If you change your interrupt handler to just return a proxy (or nothing), touching
nothing outside of itself, and doing nothing else, does it still crash?

Here’s the code for the interrupt handler. The counter value was just
there for debugging, so we can get rid of that and do the test that you
suggest.

extern pid_t pidInterruptProxy;
extern volatile unsigned counter;

// The hardware interrupt handler
#pragma off( check_stack );
pid_t far DIOInterruptHandler()
{
counter++;
return( pidInterruptProxy );
} // end of DIOInterruptHandler()
#pragma on( check_stack );

A full dump next time would probably be helpful… I don’t read Proc
dumps myself… but someone might be able to tell you something about
that one…

Here’s a full dump from our latest crash

Version 425.L Feb 15 2001
Proc fault 1, ldt 100 sys/Proc32; fault e+0
cs:eip=5:89c1 ss:esp=d:f7c0f50 ef1=12097 ds=d es=d fs=0 gs=0
eax/44b2 ebx/3d496bd3 ecx/48dc4fd edx/1 esi/0 edi/1 ebp/f7c0f5c
Stack (d:f7c0f50)
20d32a0a 048dc4fd ffffff01 0f7c0fa0 00003820 0000a3b6 00008a48 00003820
0000a3b6 00008000 20d32a0a 00008c04 0001dc20 00000000 00000000 00000000
3d496db3 00000001 00000001 00000001 0f7c0fb8 00000000 00005965 0001dc20
00008fd5 00000015 0f7c0fe8 00005965 0000000b 00003822 0f7c0fd0 000057aa
Process entry (addr 6050)
00000000 00000001 00000000 00000001 00000000 00000000 30020207 00001e1e
00005840 0100000d 00006108 ffffffff 00000000 00000000 00000000 00000000
00000000 00000000 00000000 00000501 000d0005 00007118 00000000 000000cc
00000022 00000000 00000034 0000c140 00000000 00000000 0001e490 00000000
00000000 00000000 00000000 ffff0001 00000000 00000000 00000000

This looks to be a timer related issue - Although the top portion of the
dump doesn’t match what you had posted previously.
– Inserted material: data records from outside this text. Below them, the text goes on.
/-- Every access that has a meaning is one of the kinds of `BlockStep`. -/
theorem blockStep_of_hostAccess {a : HostAction} {rest : List HostMove} (hhost : s.host = .access a :: rest)
    (h : hostAccess a (s.setHost rest) = .next t) : BlockStep s t := by
  obtain ⟨rfl, rfl⟩ | ⟨i, r, -, -, -, rfl⟩ | ⟨c, rfl, hcmd⟩ | ⟨i, v, r, rfl, hindex, hr, hbusy, rfl⟩ |
    ⟨b, i, -, -, -, rfl⟩ | ⟨b, i, v, rfl, hi, hbusy, rfl⟩ := hostAccess_cases h
  · exact .reset hhost
  · exact .hostOnly rest _
  · exact .command hhost hcmd
  · obtain rfl := Reg.index_of_ofIndex hindex
    exact .storeReg hhost hr hbusy
  · exact .hostOnly rest _
  · split_ifs with hout
    · exact .writeElem hhost hbusy hi (hostWritable_iff.1 hout)
    · exact .hostOnly rest s.received

/-- Every step is one of the kinds of `BlockStep`. -/
theorem blockStep_of_step (h : step s = .next t) : BlockStep s t := by
  obtain ⟨hhost, hseq⟩ | ⟨rest, -, hseq⟩ | ⟨rest, -, rfl⟩ | ⟨a, rest, hhost, hacc⟩ := step_cases h
  · exact .turn (rest := s.host) hseq
  · exact .turn hseq
  · unfold pollStatus
    split
    · exact .hostOnly ..
    · exact .hostOnly ..
  · exact blockStep_of_hostAccess hhost hacc

/-- A command written to CMD changes PHASE, ERR and CHAIN and nothing else (R135, R138, R155). -/
theorem exec_writes {i : Instr} (h : exec i s = .next t) :
    t = { s with phase := t.phase, err := t.err, chain := t.chain } := by
  obtain ⟨-, -, rfl⟩ | ⟨-, -, rfl⟩ | ⟨-, -, c, -, rfl⟩ | ⟨-, hstart⟩ := exec_cases h
  · rfl
  · rfl
  · rfl
  · obtain ⟨-, -, rfl⟩ | ⟨-, -, rfl⟩ | ⟨-, -, rfl⟩ | ⟨-, -, rfl⟩ | ⟨-, -, rfl⟩ := hstart <;> rfl

/-- So does any word written to CMD. -/
theorem writeCommand_writes {c : Word} (h : writeCommand c s = .next t) :
    t = { s with phase := t.phase, err := t.err, chain := t.chain } := by
  obtain ⟨i, -, hexec⟩ | ⟨-, ⟨-, rfl⟩ | ⟨-, rfl⟩⟩ := writeCommand_cases h
  · exact exec_writes hexec
  · rfl
  · rfl

theorem writeCommand_buf {c : Word} (h : writeCommand c s = .next t) (b : Buf) : t.buf b = s.buf b := by
  rw [writeCommand_writes h]
  cases b <;> rfl

end Steps

section Buffers

variable {s t : State}

/-- The part of the invariant about storage: canonical form, and no element outside the index range (R51). -/
def State.BuffersFit (s : State) : Prop := ∀ b, (s.buf b).wf = true ∧ (s.buf b).within b.capacity

theorem State.BuffersFit.congr (h : s.BuffersFit) (hbuf : ∀ b, t.buf b = s.buf b) : t.BuffersFit := fun b => by
  rw [hbuf b]
  exact h b

theorem State.BuffersFit.memWrite (h : s.BuffersFit) {b : Buf} {vs : List Int} (hlen : vs.length ≤ b.capacity) :
    (s.memWrite b 0 vs).BuffersFit := fun c =>
  ⟨memWrite_wf s b 0 vs (fun c => (h c).1) c, memWrite_within s b 0 vs (fun c => (h c).2) (by omega) c⟩

theorem State.BuffersFit.writeElem (h : s.BuffersFit) {b : Buf} {i : Nat} (v : BitVec b.width) (hi : i < b.capacity) :
    (s.writeElem b i v).BuffersFit := fun c =>
  ⟨writeElem_wf s b i v (fun c => (h c).1) c, writeElem_within s b i v (fun c => (h c).2) hi c⟩

theorem resetBlock_buffersFit (s : State) : s.resetBlock.BuffersFit := fun b => by
  rw [resetBlock_buf]
  exact ⟨rfl, nofun⟩

/-- The stage's buffers are those of writing the quantized samples to Q. -/
theorem quantizeEffect_buf (b : Buf) : (quantizeEffect s).buf b =
    (s.memWrite .q 0 (quantize (s.memRead .src 0 s.count) s.depth)).buf b := by
  rw [quantizeEffect, advance_buf]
The segment selector
makes more sense now - what you should do is contact technical support (if
you have a plan) or your sales rep and you can try out Proc32 version N,
which addresses some problems regarding the timers (insertion/del/etc).

\

Cheers,
Adam

QNX Software Systems Ltd.
[ amallory@qnx.com ]

With a PC, I always felt limited by the software available.
On Unix, I am limited only by my knowledge.
–Peter J. Schoenster <pschon@baste.magibox.net>

“Mark Faust” <mark_faust@sri.com> wrote in message
news:3D498BB7.B2B28BE2@sri.com

A full dump next time would probably be helpful… I don’t read Proc
dumps myself… but someone might be able to tell you something about
that one…

Here’s a full dump from our latest crash

Version 425.L Feb 15 2001
Proc fault 1, ldt 100 sys/Proc32; fault e+0
cs:eip=5:89c1 ss:esp=d:f7c0f50 ef1=12097 ds=d es=d fs=0 gs=0
eax/44b2 ebx/3d496bd3 ecx/48dc4fd edx/1 esi/0 edi/1 ebp/f7c0f5c
Stack (d:f7c0f50)
20d32a0a 048dc4fd ffffff01 0f7c0fa0 00003820 0000a3b6 00008a48 00003820
0000a3b6 00008000 20d32a0a 00008c04 0001dc20 00000000 00000000 00000000
3d496db3 00000001 00000001 00000001 0f7c0fb8 00000000 00005965 0001dc20
00008fd5 00000015 0f7c0fe8 00005965 0000000b 00003822 0f7c0fd0 000057aa
Process entry (addr 6050)
00000000 00000001 00000000 00000001 00000000 00000000 30020207 00001e1e
00005840 0100000d 00006108 ffffffff 00000000 00000000 00000000 00000000
00000000 00000000 00000000 00000501 000d0005 00007118 00000000 000000cc
00000022 00000000 00000034 0000c140 00000000 00000000 0001e490 00000000
00000000 00000000 00000000 ffff0001 00000000 00000000 00000000

Thank you very much. Is Proc32 version N a beta version? Version L
came with patch E and is that latest released version that I know about.

Mark

“Mark Faust” <mark_faust@sri.com> wrote in message
news:3D49E916.6938CDE6@sri.com

Thank you very much. Is Proc32 version N a beta version? Version L
came with patch E and is that latest released version that I know about.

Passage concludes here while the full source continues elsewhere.